■ WHAT THE TASK ASKS ■
Repeat the records below line by line, exactly, finishing on the line that contains "if decide (l.journal".

■ LISTED ENTRIES ■
= = = =
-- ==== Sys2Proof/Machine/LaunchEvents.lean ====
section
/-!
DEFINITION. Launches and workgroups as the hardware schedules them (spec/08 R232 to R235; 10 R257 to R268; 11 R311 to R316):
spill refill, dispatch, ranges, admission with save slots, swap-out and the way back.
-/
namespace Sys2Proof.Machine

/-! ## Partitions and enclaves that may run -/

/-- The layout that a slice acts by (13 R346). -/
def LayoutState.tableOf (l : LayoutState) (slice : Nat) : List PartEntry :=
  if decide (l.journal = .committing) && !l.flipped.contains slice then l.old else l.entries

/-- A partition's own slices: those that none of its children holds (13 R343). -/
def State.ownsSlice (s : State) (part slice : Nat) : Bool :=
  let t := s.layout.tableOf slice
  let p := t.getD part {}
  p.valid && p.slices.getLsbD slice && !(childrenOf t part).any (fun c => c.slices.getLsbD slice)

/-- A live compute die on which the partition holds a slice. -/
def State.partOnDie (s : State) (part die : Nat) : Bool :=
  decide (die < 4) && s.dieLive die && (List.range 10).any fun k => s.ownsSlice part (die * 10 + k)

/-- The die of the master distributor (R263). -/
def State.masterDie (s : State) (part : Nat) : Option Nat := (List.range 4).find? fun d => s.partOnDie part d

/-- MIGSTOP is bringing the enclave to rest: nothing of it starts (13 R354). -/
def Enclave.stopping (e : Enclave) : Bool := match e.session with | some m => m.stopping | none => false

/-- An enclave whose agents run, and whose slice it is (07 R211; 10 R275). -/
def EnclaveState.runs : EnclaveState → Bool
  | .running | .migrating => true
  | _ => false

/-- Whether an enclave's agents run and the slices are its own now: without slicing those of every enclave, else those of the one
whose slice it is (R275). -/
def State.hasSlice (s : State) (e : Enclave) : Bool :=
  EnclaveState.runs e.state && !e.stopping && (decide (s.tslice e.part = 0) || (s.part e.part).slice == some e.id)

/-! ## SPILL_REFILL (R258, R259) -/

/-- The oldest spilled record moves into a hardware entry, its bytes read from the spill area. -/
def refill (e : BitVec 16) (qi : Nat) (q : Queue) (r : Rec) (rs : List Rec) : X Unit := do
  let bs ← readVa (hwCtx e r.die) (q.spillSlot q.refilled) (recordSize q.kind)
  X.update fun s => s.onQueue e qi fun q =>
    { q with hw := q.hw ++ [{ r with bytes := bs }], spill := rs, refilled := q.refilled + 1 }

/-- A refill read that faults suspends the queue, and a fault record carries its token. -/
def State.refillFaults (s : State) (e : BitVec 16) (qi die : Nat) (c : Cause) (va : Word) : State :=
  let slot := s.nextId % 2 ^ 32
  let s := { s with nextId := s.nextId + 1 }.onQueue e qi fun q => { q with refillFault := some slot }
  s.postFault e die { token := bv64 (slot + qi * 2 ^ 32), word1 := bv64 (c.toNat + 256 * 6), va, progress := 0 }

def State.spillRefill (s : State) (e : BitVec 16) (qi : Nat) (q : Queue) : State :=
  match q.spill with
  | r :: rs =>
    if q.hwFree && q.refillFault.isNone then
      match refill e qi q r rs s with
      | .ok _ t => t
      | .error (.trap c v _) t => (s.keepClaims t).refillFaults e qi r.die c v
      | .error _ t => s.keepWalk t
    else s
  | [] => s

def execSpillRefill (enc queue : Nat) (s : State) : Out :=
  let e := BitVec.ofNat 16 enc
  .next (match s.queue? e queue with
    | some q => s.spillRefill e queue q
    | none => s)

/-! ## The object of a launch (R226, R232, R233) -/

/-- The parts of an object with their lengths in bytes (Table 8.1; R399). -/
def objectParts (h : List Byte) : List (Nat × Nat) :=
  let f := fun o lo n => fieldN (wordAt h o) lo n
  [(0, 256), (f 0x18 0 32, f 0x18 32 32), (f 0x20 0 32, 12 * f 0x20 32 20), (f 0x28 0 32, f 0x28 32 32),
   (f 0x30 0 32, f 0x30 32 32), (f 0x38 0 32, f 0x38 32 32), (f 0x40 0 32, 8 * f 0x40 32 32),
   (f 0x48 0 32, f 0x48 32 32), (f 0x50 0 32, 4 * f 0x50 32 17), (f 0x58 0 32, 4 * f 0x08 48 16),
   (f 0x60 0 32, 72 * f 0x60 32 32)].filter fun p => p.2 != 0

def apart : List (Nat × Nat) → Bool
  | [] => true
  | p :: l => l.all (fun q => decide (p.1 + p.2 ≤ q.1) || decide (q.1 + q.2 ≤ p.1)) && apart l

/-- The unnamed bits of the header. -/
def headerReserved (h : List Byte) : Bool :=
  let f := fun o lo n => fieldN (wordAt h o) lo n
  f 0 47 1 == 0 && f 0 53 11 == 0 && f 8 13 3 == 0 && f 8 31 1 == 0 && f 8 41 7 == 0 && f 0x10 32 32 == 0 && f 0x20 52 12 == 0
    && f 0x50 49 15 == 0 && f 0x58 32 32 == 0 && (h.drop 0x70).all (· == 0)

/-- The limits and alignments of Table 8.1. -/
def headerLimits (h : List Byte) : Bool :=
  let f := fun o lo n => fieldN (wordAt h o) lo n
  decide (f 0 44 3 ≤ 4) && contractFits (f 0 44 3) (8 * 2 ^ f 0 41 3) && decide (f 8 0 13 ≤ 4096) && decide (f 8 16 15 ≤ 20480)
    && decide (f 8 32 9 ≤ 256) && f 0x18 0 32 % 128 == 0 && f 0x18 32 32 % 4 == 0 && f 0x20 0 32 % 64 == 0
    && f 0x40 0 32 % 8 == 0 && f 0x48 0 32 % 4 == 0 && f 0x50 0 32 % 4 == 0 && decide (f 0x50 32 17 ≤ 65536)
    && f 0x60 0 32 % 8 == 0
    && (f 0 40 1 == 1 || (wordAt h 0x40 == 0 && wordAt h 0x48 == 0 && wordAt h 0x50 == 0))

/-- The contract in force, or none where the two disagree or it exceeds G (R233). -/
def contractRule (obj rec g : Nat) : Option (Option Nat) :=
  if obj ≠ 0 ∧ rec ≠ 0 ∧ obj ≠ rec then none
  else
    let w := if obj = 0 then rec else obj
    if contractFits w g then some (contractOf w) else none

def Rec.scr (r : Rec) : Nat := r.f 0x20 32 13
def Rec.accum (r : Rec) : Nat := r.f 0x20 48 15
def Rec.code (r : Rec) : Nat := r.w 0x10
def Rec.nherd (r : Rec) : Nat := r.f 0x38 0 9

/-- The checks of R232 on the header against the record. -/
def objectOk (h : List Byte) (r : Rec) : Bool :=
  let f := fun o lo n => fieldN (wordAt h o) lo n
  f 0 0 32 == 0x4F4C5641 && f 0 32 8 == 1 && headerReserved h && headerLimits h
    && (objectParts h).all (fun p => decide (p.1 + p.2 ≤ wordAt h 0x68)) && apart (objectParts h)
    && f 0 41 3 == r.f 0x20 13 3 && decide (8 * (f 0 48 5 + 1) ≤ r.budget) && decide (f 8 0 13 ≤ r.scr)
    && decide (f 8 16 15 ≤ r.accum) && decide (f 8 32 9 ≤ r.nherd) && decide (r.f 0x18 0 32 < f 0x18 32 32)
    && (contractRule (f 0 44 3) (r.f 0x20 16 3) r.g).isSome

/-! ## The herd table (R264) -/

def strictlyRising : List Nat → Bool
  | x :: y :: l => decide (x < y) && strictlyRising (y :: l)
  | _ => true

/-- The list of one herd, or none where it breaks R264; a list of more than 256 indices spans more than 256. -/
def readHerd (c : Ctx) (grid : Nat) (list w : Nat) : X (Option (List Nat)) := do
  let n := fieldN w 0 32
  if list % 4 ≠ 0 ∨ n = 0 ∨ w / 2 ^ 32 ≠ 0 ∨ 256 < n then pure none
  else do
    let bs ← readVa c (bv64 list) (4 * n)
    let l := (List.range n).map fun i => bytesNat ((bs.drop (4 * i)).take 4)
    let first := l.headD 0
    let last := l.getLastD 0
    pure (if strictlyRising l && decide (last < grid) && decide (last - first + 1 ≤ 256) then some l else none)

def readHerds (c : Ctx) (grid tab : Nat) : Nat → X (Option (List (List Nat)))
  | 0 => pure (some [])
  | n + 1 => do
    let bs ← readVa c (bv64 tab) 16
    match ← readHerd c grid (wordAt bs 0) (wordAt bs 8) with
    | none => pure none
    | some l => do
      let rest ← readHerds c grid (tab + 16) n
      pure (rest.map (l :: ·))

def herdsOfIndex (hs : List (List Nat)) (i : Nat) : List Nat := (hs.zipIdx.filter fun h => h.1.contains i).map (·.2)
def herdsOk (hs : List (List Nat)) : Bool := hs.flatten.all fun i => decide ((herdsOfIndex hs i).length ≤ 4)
= = = =
■ RESULT OF THE EXERCISE ■
-- ==== Sys2Proof/Machine/LaunchEvents.lean ====
section
/-!
DEFINITION. Launches and workgroups as the hardware schedules them (spec/08 R232 to R235; 10 R257 to R268; 11 R311 to R316):
spill refill, dispatch, ranges, admission with save slots, swap-out and the way back.
-/
namespace Sys2Proof.Machine

/-! ## Partitions and enclaves that may run -/

/-- The layout that a slice acts by (13 R346). -/
def LayoutState.tableOf (l : LayoutState) (slice : Nat) : List PartEntry :=
  if decide (l.journal = .committing) && !l.flipped.contains slice then l.old else l.entries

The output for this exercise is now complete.